| What the task requires |
Where in the data below does the word "nothing" appear? Copy each line that holds it.

*** Block opens ***

-- ==== Sys2Proof/Tests/Slice0.lean ====
section
/-! SUPPORT. The model's own tests: ill-formed terms, encodings written out by hand, one-step tests whose results are the spec's
test vectors (95_test_vectors.md), and a witness for the hypotheses of every statement that has some. -/

namespace Sys2Proof.Tests

open Sys2Proof.Machine

/-! ## Helpers -/

/-- The vectors' configuration: six digits, mode 0, `0x40`, threshold 2, `HOLD_LAST_DIGIT = 0` (95_test_vectors.md,
conventions), with arbitrary values for the open parameters. -/
def cfg6 : Config where
  digitCount := 6
  commonAnodeMode := false
  busAddress := 0x20#7
  commonPin := [20, 21, 22, 23, 24, 25]
  segmentPin := [2, 3, 4, 5, 6, 7, 8, 9]
  blankPattern := 0x40#8
  refreshThresholdMs := 2
  dwellUs := 3
  busMaxClockHz := 400000
  readPlaceholder := 0xA5#8
  rxCapacity := 8
  timeBits := 32
  holdLastDigit := false

def base : State := State.resetOf cfg6 0

def unread (m : Message) : State := { base with rx := some m }

def atPc (p : Pc) : State := { base with pc := p }

/-- Digit `i` alone selected, the sequencer at `p`. -/
def lighted (i : Nat) (p : Pc) : State := { base with pc := p, com := base.com.set i true }

def seen {α : Type} (f : State → α) : Answer → Option α
  | .next t => some (f t)
  | .fault _ => none
  | .refused _ => none

/-- The cells of the buffer, `x[0]` first. -/
def cells (s : State) : List Byte := (List.range s.cfg.digitCount).map (Memory.read (unlisted s.cfg) s.mem)

def wfCheck (s : State) : Bool :=
  configValid s.cfg && decide (Memory.wf (unlisted s.cfg) s.mem) && decide (∀ p ∈ s.mem, p.1 < s.cfg.digitCount)
    && decide (s.com.length = s.cfg.digitCount) && s.pc.onBoard s.cfg.digitCount && decide (s.last < 2 ^ s.cfg.timeBits)
    && decide (s.now < 2 ^ s.cfg.timeBits) && decide (∀ m ∈ s.rxq, m.length ≤ s.cfg.rxCapacity)
    && decide (∀ m ∈ s.rx.toList, m.length ≤ s.cfg.rxCapacity)

theorem wf_of_check {s : State} (h : wfCheck s = true) : s.WF := by
  simp only [wfCheck, Bool.and_eq_true, decide_eq_true_eq] at h
  obtain ⟨⟨⟨⟨⟨⟨⟨⟨h1, h2⟩, h3⟩, h4⟩, h5⟩, h6⟩, h7⟩, h8⟩, h9⟩ := h
  exact ⟨h1, h2, h3, h4, h5, h6, h7, h8, fun m hm => h9 m (by simpa using hm)⟩

theorem base_none : NoneSelected base := noneSelected_of_allOff (by decide)

theorem lighted_only {i : Nat} {p : Pc} (h : i < 6) : OnlySelected i (lighted i p) := onlySelected_setCom base_none h

/-! ## Well-formedness: each check refuses an ill-formed term -/

theorem test_illformed_select : (Instr.select 6).wellFormed 6 = false := by decide
theorem test_illformed_drive : (Instr.drive 6 0).wellFormed 6 = false := by decide
theorem test_illformed_dwell : (Instr.dwell 255).wellFormed 6 = false := by decide
theorem test_illformed_release : (Instr.release 1).wellFormed 1 = false := by decide
theorem test_wellformed_all : ([.wr 0xFF#8 0#8, .trail 7#8, .rd, .rxBegin, .rxEnd, .gate, .deselectAll, .select 5, .drive 5 7,
    .dwell 0, .release 5] : List Instr).all (Instr.wellFormed 6) = true := by decide
theorem test_config_five_segment_pins : configValid { cfg6 with segmentPin := [2, 3, 4, 5, 6] } = false := by decide
theorem test_config_shared_pin : configValid { cfg6 with segmentPin := [2, 3, 4, 5, 6, 7, 8, 20] } = false := by decide
theorem test_config_bounds : configValid { cfg6 with dwellUs := 10 } = false ∧ configValid { cfg6 with dwellUs := 0 } = false ∧
    configValid { cfg6 with digitCount := 0, commonPin := [] } = false := by decide
theorem test_config_257_digits :
    configValid { cfg6 with digitCount := 257, commonPin := List.range' 20 257 } = false := by decide

/-! ## Encodings written out by hand (30_encoding.md R62, R66, R68; opcode_table.json) -/

/-- `iiiiiiiipppppppp` with `i = 00000001`, `p = 00000110`. -/
theorem test_word_wr : decodeTableWord 16 0b0000000100000110 = some (.wr 1#8 6#8) := by decide
/-- The highest index and pattern (2.1: every bit pattern is a pair). -/
theorem test_word_wr_ones : decodeTableWord 16 0b1111111111111111 = some (.wr 255#8 255#8) := by decide
theorem test_word_trail : decodeTableWord 8 0b00000111 = some (.trail 7#8) := by decide
theorem test_word_rd : decodeTableWord 0 0 = some .rd := by decide
theorem test_encode_wr : encode (.wr 1#8 6#8) = some (.write [1#8, 6#8]) := by decide
theorem test_encode_trail_rd : encode (.trail 5#8) = some (.write [5#8]) ∧ encode .rd = some .read := by decide
theorem test_encode_none : [Instr.rxBegin, .rxEnd, .gate, .deselectAll, .select 0, .drive 0 0, .dwell 0, .release 0].all
    (fun i => (encode i).isNone) = true := by decide
/-- 2.1, the rows of length 0, 1, 3 and 5. -/
theorem test_decode_rows : decode [] = [] ∧ decode [5#8] = [.trail 5#8] ∧
    decode [0#8, 0x3F#8, 1#8] = [.wr 0#8 0x3F#8, .trail 1#8] ∧
    decode [9#8, 0xFF#8, 2#8, 0x5B#8, 7#8] = [.wr 9#8 0xFF#8, .wr 2#8 0x5B#8, .trail 7#8] := by decide
theorem test_encode_message : encodeMessage [.wr 0#8 0x3F#8, .wr 1#8 6#8] = some [0#8, 0x3F#8, 1#8, 6#8] ∧
    encodeMessage [.trail 1#8, .wr 0#8 0#8] = none := by decide

/-! ## A placed word is the next step's instruction -/

theorem test_placed_wr : seen cells (step (base.withFetchWord 16 0x053F)) = some [0x40#8, 0x40#8, 0x40#8, 0x40#8, 0x40#8, 0x3F#8] := by decide
theorem test_placed_rd : seen State.hostRx (step (base.withFetchWord 0 0)) = some [0xA5#8] := by decide
theorem test_placed_after_reset : (seen State.rx (step (State.reset.withFetchWord 8 0x07))) = some (some []) := by decide

/-! ## One step each, against 95_test_vectors.md -/

/-- 2.2, the highest valid index. -/
theorem test_wr_last_cell : seen cells (exec (.wr 5#8 0x80#8) (unread [5#8, 0x80#8])) =
    some [0x40#8, 0x40#8, 0x40#8, 0x40#8, 0x40#8, 0x80#8] := by decide
/-- 2.2, the lowest invalid index: the pair is consumed, nothing is written. -/
theorem test_wr_first_invalid : seen (fun t => (cells t, t.rx)) (exec (.wr 6#8 1#8) (unread [6#8, 1#8, 7#8])) =
    some (List.replicate 6 0x40#8, some [7#8]) := by decide
/-- P2. -/
theorem test_trail : seen State.rx (exec (.trail 7#8) (unread [7#8])) = some (some []) := by decide
/-- 2.4. -/
theorem test_rd : seen (fun t => (t.hostRx, cells t)) (exec .rd base) = some ([0xA5#8], List.replicate 6 0x40#8) := by decide
/-- P2, the second message stays pending. -/
theorem test_rxBegin : seen (fun t => (t.rx, t.rxq)) (exec .rxBegin { base with rxq := [[9#8], [5#8, 0x80#8]] }) =
    some (some [9#8], [[5#8, 0x80#8]]) := by decide
theorem test_rxEnd : seen State.rx (exec .rxEnd (unread [])) = some none := by decide
/-- 2.6, `now = 2` is closed, `now = 3` is open. -/
theorem test_gate_strict : seen State.pc (exec .gate { base with now := 2 }) = some .idle ∧
    seen (fun t => (t.pc, t.last)) (exec .gate { base with now := 3 }) = some (.clear, 3) := by decide
/-- 2.6, open across the wrap at 32 bits and at 8 bits. -/
theorem test_gate_wrap : elapsed cfg6 1 4294967294 = 3 ∧ elapsed { cfg6 with timeBits := 8 } 1 254 = 3 := by decide
/-- 2.7, mode 1: all commons high. -/
theorem test_deselectAll_mode1 : seen (fun t => (t.com, t.pc))
    (exec .deselectAll { base with cfg := { cfg6 with commonAnodeMode := true }, com := [true, true, true, true, true, false], pc := Pc.clear }) =
    some ([true, true, true, true, true, true], .sel 0) := by decide
/-- 2.7, `SELECT 1`. -/
theorem test_select : seen (fun t => (t.com, t.pc)) (exec (.select 1) (atPc (.sel 1))) =
    some ([false, true, false, false, false, false], .drv 1 0) := by decide
/-- 2.5, `x[2] = 0x5B`, `SEG = 01100000`: `DRIVE 2, 0` gives `11100000`. -/
theorem test_drive_first :
    let s : State := { base with mem := [(2, 0x5B#8)], pc := .drv 2 0, seg := #v[false, true, true, false, false, false, false, false] }
    seen (fun t => (t.seg.toList, t.pc)) (exec (.drive 2 0) s) =
      some ([true, true, true, false, false, false, false, false], .drv 2 1) := by decide
/-- 2.5, mode 1, `0x80` lights DP alone: line 7 goes low; after line 7 comes the dwell. -/
theorem test_drive_last_mode1 :
    let s : State := { base with mem := [(5, 0x80#8)], pc := .drv 5 7, seg := Vector.replicate 8 true }
    seen (fun t => (t.seg.toList, t.pc)) (exec (.drive 5 7) { s with cfg := { cfg6 with commonAnodeMode := true } }) =
      some ([true, true, true, true, true, true, true, false], .dwl 5) := by decide
/-- 2.7. -/
theorem test_dwell : seen State.pc (exec (.dwell 3) (atPc (.dwl 3))) = some (.rel 3) := by decide
/-- 2.7, `RELEASE 3` and `RELEASE 5`. -/
theorem test_release : seen (fun t => (t.com, t.pc)) (exec (.release 3) (lighted 3 (.rel 3))) = some (List.replicate 6 false, .sel 4) ∧
    seen (fun t => (t.com, t.pc)) (exec (.release 5) (lighted 5 (.rel 5))) = some (List.replicate 6 false, .idle) := by decide
/-- 2.7, `HOLD_LAST_DIGIT = 1`. -/
theorem test_release_hold : seen (fun t => (t.com, t.pc)) (exec (.release 5)
    { lighted 5 (.rel 5) with cfg := { cfg6 with holdLastDigit := true } }) =
    some ([false, false, false, false, false, true], .idle) := by decide
/-- 2.3, a message with an index off the board, a valid pair and a trailing byte. -/
theorem test_applyMsg : cells { base with mem := applyMsg cfg6 [] [9#8, 0xFF#8, 2#8, 0x5B#8, 7#8] } =
    [0x40#8, 0x40#8, 0x5B#8, 0x40#8, 0x40#8, 0x40#8] := by decide
/-- Writing back `BLANK_PATTERN` leaves nothing listed. -/
theorem test_write_blank_unlists : storeCell cfg6 [(2, 0#8)] 2 0x40#8 = [] := by decide
theorem test_pin_levels : pinLevel 21 (lighted 1 .idle) = some true ∧ pinLevel 9 base = some false ∧ pinLevel 99 base = none := by decide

*** Block closes ***

| Answer space |
/-- 2.2, the lowest invalid index: the pair is consumed, nothing is written. -/
/-- Writing back `BLANK_PATTERN` leaves nothing listed. -/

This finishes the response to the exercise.